Will the regulatory hammer nevertheless fall down on the financial industry in the next few weeks? It's hard to predict, says the former SEC chief economist, since it's at least in part "a political process."
Just a few hours before we spoke, the SEC announced new restrictions on short-selling, where traders bet on prices falling. Lindsey says he hopes this wasn't a hasty early reaction to the crisis. (On Thursday, UK regulator FSA also issued restrictions on short-selling, which some say was a factor behind Wednesday's rescue takeover of HBOS, the UK's biggest home lender, by Lloyds TSB in a $21.8 billion deal.)
Lindsey suggests there will be some U.S. regulatory action in coming weeks on the insurance front. Speaking the day after the U.S. government's $85 billion bailout of AIG, he says the insurance industry may see the creation of a federal regulator (It is currently only regulated at the state level, though there has been talk for years of an optional federal charter that would give firms the choice to be regulated at a federal level instead.)
But in the capital markets, rather than new regulations, firms will probably see an increase in the number of SEC examinations, Lindsey says. "There'll be more time spent inside firms, explaining what you're going to do."
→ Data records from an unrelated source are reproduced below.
-- ==== Sys2Proof/Machine/GateLink.lean ====
section
/-! DEFINITION. Gate lanes, gate nodes, time-scheduled edges, remote pairs and the Rake (R305 to R342). -/

namespace Sys2Proof.Machine

/-! ## What a lane carries (R308): each item by the byte of the special character that opens it -/

def glIdle : Nat := 0xBC       -- K28.5, then D16.2
def glCyc : Nat := 0x5C        -- K28.2
def glSob : Nat := 0xFB        -- K27.7
def glEob : Nat := 0xFD        -- K29.7
def glMgmt : Nat := 0x7C       -- K28.3, then 9 data characters
def glStatus : Nat := 0x3C     -- K28.1, then 8 data characters; up
def glStop : Nat := 0x1C       -- K28.0, then D(channel)
def glInhibit : Nat := 0x9C    -- K28.4, then D21.5
def glEchoReply : Nat := 0xDC  -- K28.6, then D(node); up
def glEdge : Nat := 0          -- the 8 data characters of an edge command inside a block

/-- D16.2 and D21.5 (R308). -/
def dIdle : Nat := 0x50
def dInhibit : Nat := 0xB5

/-- CRC-8 of R310: polynomial 0x07, initial 0, most significant bit first. -/
def crc8Step : Nat → Nat → Nat
  | 0, c => c
  | k + 1, c => crc8Step k (if 128 ≤ c then ((c * 2) % 256) ^^^ 0x07 else c * 2)

def crc8 (b : Bytes) : Nat := b.foldl (fun c x => crc8Step 8 (c ^^^ x.toNat)) 0

/-- The eight data characters of an edge command (R311). -/
def edgeBytes (level : Bool) (channel : Nat) (time : ST32) (seq : Nat) : Bytes :=
  let b := BitVec.ofNat 8 (128 * level.toNat + channel) :: (toBe 4 time.toNat ++ toBe 2 (seq % 65536))
  b ++ [BitVec.ofNat 8 (crc8 b)]

/-- The nine data characters of a management frame: NODE, TYPE, payload with unused bytes zero, CRC (R312). -/
def mgmtBytes (n type : Nat) (payload : Bytes) : Bytes :=
  let b := BitVec.ofNat 8 n :: BitVec.ofNat 8 type :: (payload ++ List.replicate 6 0#8).take 6
  b ++ [BitVec.ofNat 8 (crc8 b)]

/-- Data characters as a message's fields. -/
def dataChars (b : Bytes) : List Int := b.map fun x => (x.toNat : Int)

/-- The commands up to the first turn-on of a list. -/
def upToOn : List (Bool × ST64) → List (Bool × ST64)
  | [] => []
  | c :: r => if c.1 then [c] else c :: upToOn r

namespace State

def lane (s : State) (l : Nat) : GateLane := vget s.lanes l GateLane.idle
def node (s : State) (l n : Nat) : GateNode := if n < 24 then vget s.nodes (l * 24 + n) GateNode.absent else GateNode.absent
def remote (s : State) (l p : Nat) : RemotePair := vget s.remotes (l * 24 + p) RemotePair.idle
def modLane (s : State) (l : Nat) (g : GateLane → GateLane) : State := { s with lanes := vmod s.lanes l g }
def modNode (s : State) (l n : Nat) (g : GateNode → GateNode) : State := { s with nodes := vmod s.nodes (l * 24 + n) g }
def modRemote (s : State) (l p : Nat) (g : RemotePair → RemotePair) : State :=
  { s with remotes := vmod s.remotes (l * 24 + p) g }

/-- Entries of a lane, a remote pair and a node (R335, R337, R339). -/
def laneEntry (l : Nat) : Nat := 0x6000 + l
def remoteEntry (l p : Nat) : Nat := 0x6100 + 0x20 * l + p
def nodeEntry (l n : Nat) : Nat := 0x6200 + 0x20 * l + n

/-- A lane is in use. -/
def laneEnabled (s : State) (l : Nat) : Bool := decide (s.cfg (laneEntry l) 0x01 = 1)

/-- The node that serves a channel (R306). -/
def nodeOf (s : State) (l ch : Nat) : Option Nat :=
  (List.range (s.cfgN (laneEntry l) 0x02)).find? fun n =>
    let base := s.cfgN (nodeEntry l n) 0x01
    decide (base ≤ ch ∧ ch < base + s.cfgN (nodeEntry l n) 0x02)

/-- The remote pairs a node serves. -/
def nodePairs (s : State) (l n : Nat) : List Nat :=
  (List.range 24).filter fun p => decide (s.nodeOf l (2 * p) = some n)

/-- A special character with its data characters leaves a lane. -/
def laneSend (s : State) (l type : Nat) (fields : List Int) : State := s.send (.gateLink l type fields)

/-- A management frame to a node (R312). -/
def mgmt (s : State) (l n type : Nat) (payload : Bytes) : State :=
  s.laneSend l glMgmt (dataChars (mgmtBytes n type payload))

/-- An open block closes when the lane's queue is empty or the block holds 32 commands (R311). -/
def closeBlock (s : State) (l : Nat) : State :=
  let g := s.lane l
  if g.block ≠ 0 ∧ (g.queue = [] ∨ g.block = 32) then
    (s.laneSend l glEob []).modLane l fun g => { g with block := 0 }
  else s

/-- A block is open, with one more command in it. -/
def openBlock (s : State) (l : Nat) : State :=
  let s := if (s.lane l).block = 0 then s.laneSend l glSob [] else s
  s.modLane l fun g => { g with block := g.block + 1 }

/-! ## STOP, INHIBIT, RELEASE (R309, R350, R352, R379) -/

/-- A pair's commanded level, from the commands sent whose TIME has passed. -/
def cmdLevel (s : State) (cmds : List (Bool × ST64)) : Bool :=
  match cmds.find? fun c => decide (sdiff c.2 s.now ≤ 0) with
  | some c => c.1
  | none => false

/-- TIME of the latest LEVEL = 1 command whose TIME has passed (R347). -/
def cmdOnAt (s : State) (cmds : List (Bool × ST64)) : Option ST64 :=
  (cmds.find? fun c => c.1 && decide (sdiff c.2 s.now ≤ 0)).map (·.2)

/-- The commands whose TIME has passed, back to the latest turn-on among them. -/
def cmdsPassed (s : State) (cmds : List (Bool × ST64)) : List (Bool × ST64) :=
  upToOn (cmds.filter fun c => decide (sdiff c.2 s.now ≤ 0))

/-- The commands still to come, and those passed that R347 and R349 look at. -/
def cmdsKept (s : State) (cmds : List (Bool × ST64)) : List (Bool × ST64) :=
  (cmds.filter fun c => decide (0 < sdiff c.2 s.now)) ++ s.cmdsPassed cmds

/-- STOP naming a channel (R309, R316, R350): the switch goes off; its commands and the turn-ons of its complement are
discarded, at the node and in the lane's queue; both switches are held until a release. -/
def sendStop (s : State) (l ch : Nat) : State :=
  let p := ch / 2
  let low := decide (ch % 2 = 1)
  let s := (s.laneSend l glStop [ch]).count (laneEntry l) 0x28
  let s := s.flag (remoteEntry l p) 0x24 0
  let s := s.modLane l fun g =>
    { g with queue := g.queue.filter fun c => decide (c.channel ≠ ch ∧ (c.channel / 2 ≠ p ∨ c.level = false)) }
  let stopped (c : List (Bool × ST64)) : List (Bool × ST64) := (false, s.now) :: s.cmdsPassed c
  let blocked (c : List (Bool × ST64)) : List (Bool × ST64) := c.filter fun c => !c.1 || decide (sdiff c.2 s.now ≤ 0)
  (s.modRemote l p fun q =>
    { q with hStop := q.hStop || !low, lStop := q.lStop || low
             hCmds := if low then blocked q.hCmds else stopped q.hCmds
             lCmds := if low then stopped q.lCmds else blocked q.lCmds }).closeBlock l

/-- The switch logic of a remote pair after a stop: a pulse that the node has ended is over now. -/
def stoppedLogic (s : State) (w : SwitchLogic) (cmds : List (Bool × ST64)) : SwitchLogic :=
  if s.cmdLevel cmds then w else cutNow w s.now

/-- RELEASE naming both channels of a pair (R358). -/
def sendRelease (s : State) (l p : Nat) : State :=
  let s := s.modRemote l p fun q =>
    { q with hStop := false, lStop := false, h := s.stoppedLogic q.h q.hCmds, l := s.stoppedLogic q.l q.lCmds }
  match s.nodeOf l (2 * p) with
  | some n =>
    let k := 2 * p - s.cfgN (nodeEntry l n) 0x01
    s.mgmt l n 0x07 [BitVec.ofNat 8 ((1 <<< k) + (1 <<< (k + 1)))]
  | none => s

/-- INHIBIT on one lane: every switch off, commands queued and pending discarded, not counted as refused (R320); the Rake's
record starts again (R327). -/
def inhibitLane (s : State) (l : Nat) : State :=
  let s := if s.laneEnabled l then s.laneSend l glInhibit [(dInhibit : Int)] else s
  let s := (s.modLane l fun g => { g with inhibit := true, queue := [] }).closeBlock l
  (List.range 24).foldl (fun s p => s.modRemote l p fun q =>
    { q with h := cutNow q.h s.now, l := cutNow q.l s.now, hCmds := (false, s.now) :: s.cmdsPassed q.hCmds
             lCmds := (false, s.now) :: s.cmdsPassed q.lCmds, record := false, inserted := false }) s

def inhibitLanes (s : State) : State := (List.range 8).foldl (fun s l => s.inhibitLane l) s

/-- Gate lanes may send edge commands again: the INHIBIT gives way to IDLE (R316, R378). -/
def upliftLanes (s : State) : State :=
  (List.range 8).foldl (fun s l =>
    let s := if s.laneEnabled l then s.laneSend l glIdle [(dIdle : Int)] else s
    s.modLane l fun g => { g with inhibit := false }) s

/-- Every lane takes a rate: full or drip (R307). -/
def laneRates (s : State) (full : Bool) : State :=
  (List.range 8).foldl (fun s l => s.modLane l fun g => { g with fullRate := full }) s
Ultimately, disclosure and transparency are better regulators than rules, Lindsey adds. "The problem with prescriptive regulations is that you have to know the answers."
If you tell someone exactly how to tie their shoe laces, the chances are that when they try to exactly follow your instructions, they won't be able to do it, says Lindsey.
"The problem with prescriptive regulations is that sometimes you get outcomes you don't want. Also, if you draw some lines, the game becomes how close people can get to the line. Flexibility works better."
Still, the current crisis does highlight a lack of accountability, Lindsey contends. Board members of financial firms must start taking more action and more responsibility. "I expect shareholders to take [legal] action."
Lindsey is certain that the financial system will recover from the current crisis. He draws comparisons with the bursting of the dot-com bubble in 2000. Today, the technology industry is booming. Likewise, the financial industry will become stronger as a result of the current turmoil, he contends.
In the meantime, Lindsey refutes industry talk about the possibility of reinstating the Glass Steagall Act, which was implemented after the Depression and in part separated investment banks from commercial banks. The Act was repealed in 1999.
"It was a very long process to remove the law once it was on the books " it was heavily fought on both sides. Congress decided to repeal it," Lindsey said. "And nothing that happened is a result of the repeal of the Glass Steagall Act. The problem has been the investment banks, not commercial banks."